HOW TO COMPLETE THIS TASK:
Pull every line containing "execRetrainReq" out of the listing below.

===== RECORDS SUPPLIED

theorem execRestoreAck_kept {x0 x1 s2} (h2 : Kept q s2) : KeptOut q (execRestoreAck x0 x1 s2) := by
  unfold execRestoreAck
  try dsimp only
  repeat' (first | (with_reducible first | assumption | apply keptOut_next | apply State.upTo_kept | apply whenever_kept | apply restoreLane_kept))

theorem execFlitRx_kept {x0 x1 x2 x3 s4} (h4 : Kept q s4) : KeptOut q (execFlitRx x0 x1 x2 x3 s4) := by
  unfold execFlitRx
  try dsimp only
  repeat' (first | (with_reducible first | assumption | apply keptOut_next | apply ok_kept | apply settle_kept | apply receiveFlit_kept | apply State.upTo_kept))

theorem execSpareAck_kept {x0 x1 s2} (h2 : Kept q s2) : KeptOut q (execSpareAck x0 x1 s2) := by
  unfold execSpareAck
  try dsimp only
  repeat' (first | (with_reducible first | assumption | apply keptOut_next | apply ok_kept | apply settle_kept | apply spareAck_kept | apply State.upTo_kept))

theorem execRestoreReq_kept {x0 x1 s2} (h2 : Kept q s2) : KeptOut q (execRestoreReq x0 x1 s2) := by
  unfold execRestoreReq
  try dsimp only
  repeat' (first | (with_reducible first | assumption | apply keptOut_next | apply kept_getD | apply State.upTo_kept | apply whenever_kept | apply sendLane_kept | apply restoreLane_kept))

theorem execSpareSwapResume_kept {x0 x1 s2} (h2 : Kept q s2) : KeptOut q (execSpareSwapResume x0 x1 s2) := by
  unfold execSpareSwapResume
  try dsimp only
  repeat' (first | (with_reducible first | assumption | apply keptOut_next | apply ok_kept | apply settle_kept | apply swapResume_kept | apply State.upTo_kept))

theorem execSpareReq_kept {x0 x1 x2 s3} (h3 : Kept q s3) : KeptOut q (execSpareReq x0 x1 x2 s3) := by
  unfold execSpareReq
  try dsimp only
  repeat' (first | (with_reducible first | assumption | apply keptOut_next | apply ok_kept | apply spareReq_kept | apply State.upTo_kept))

theorem execParams_kept {x0 x1 x2 x3 x4 x5 s6} (h6 : Kept q s6) : KeptOut q (execParams x0 x1 x2 x3 x4 x5 s6) := by
  unfold execParams
  try dsimp only
  repeat' (first | (with_reducible first | assumption | apply keptOut_next | apply ok_kept | apply settle_kept | apply receiveParams_kept | apply State.upTo_kept))

theorem execPdNotice_kept {x0 x1 s2} (h2 : Kept q s2) : KeptOut q (execPdNotice x0 x1 s2) := by
  unfold execPdNotice
  try dsimp only
  repeat' (first | (with_reducible first | assumption | apply keptOut_next | apply ok_kept | apply receiveNotice_kept | apply State.upTo_kept))

theorem execRetrainReq_kept {x0 x1 s2} (h2 : Kept q s2) : KeptOut q (execRetrainReq x0 x1 s2) := by
  unfold execRetrainReq
  try dsimp only
  repeat' (first | (with_reducible first | assumption | apply keptOut_next | apply ok_kept | apply State.upTo_kept))

theorem execTrainingDone_kept {x0 x1 s2} (h2 : Kept q s2) : KeptOut q (execTrainingDone x0 x1 s2) := by
  unfold execTrainingDone
  try dsimp only
  repeat' (first | (with_reducible first | assumption | apply keptOut_next | apply State.upTo_kept | apply whenever_kept | apply settle_kept | apply trainingDone_kept))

==========

RESULT OF THE TASK:
theorem execRetrainReq_kept {x0 x1 s2} (h2 : Kept q s2) : KeptOut q (execRetrainReq x0 x1 s2) := by
  unfold execRetrainReq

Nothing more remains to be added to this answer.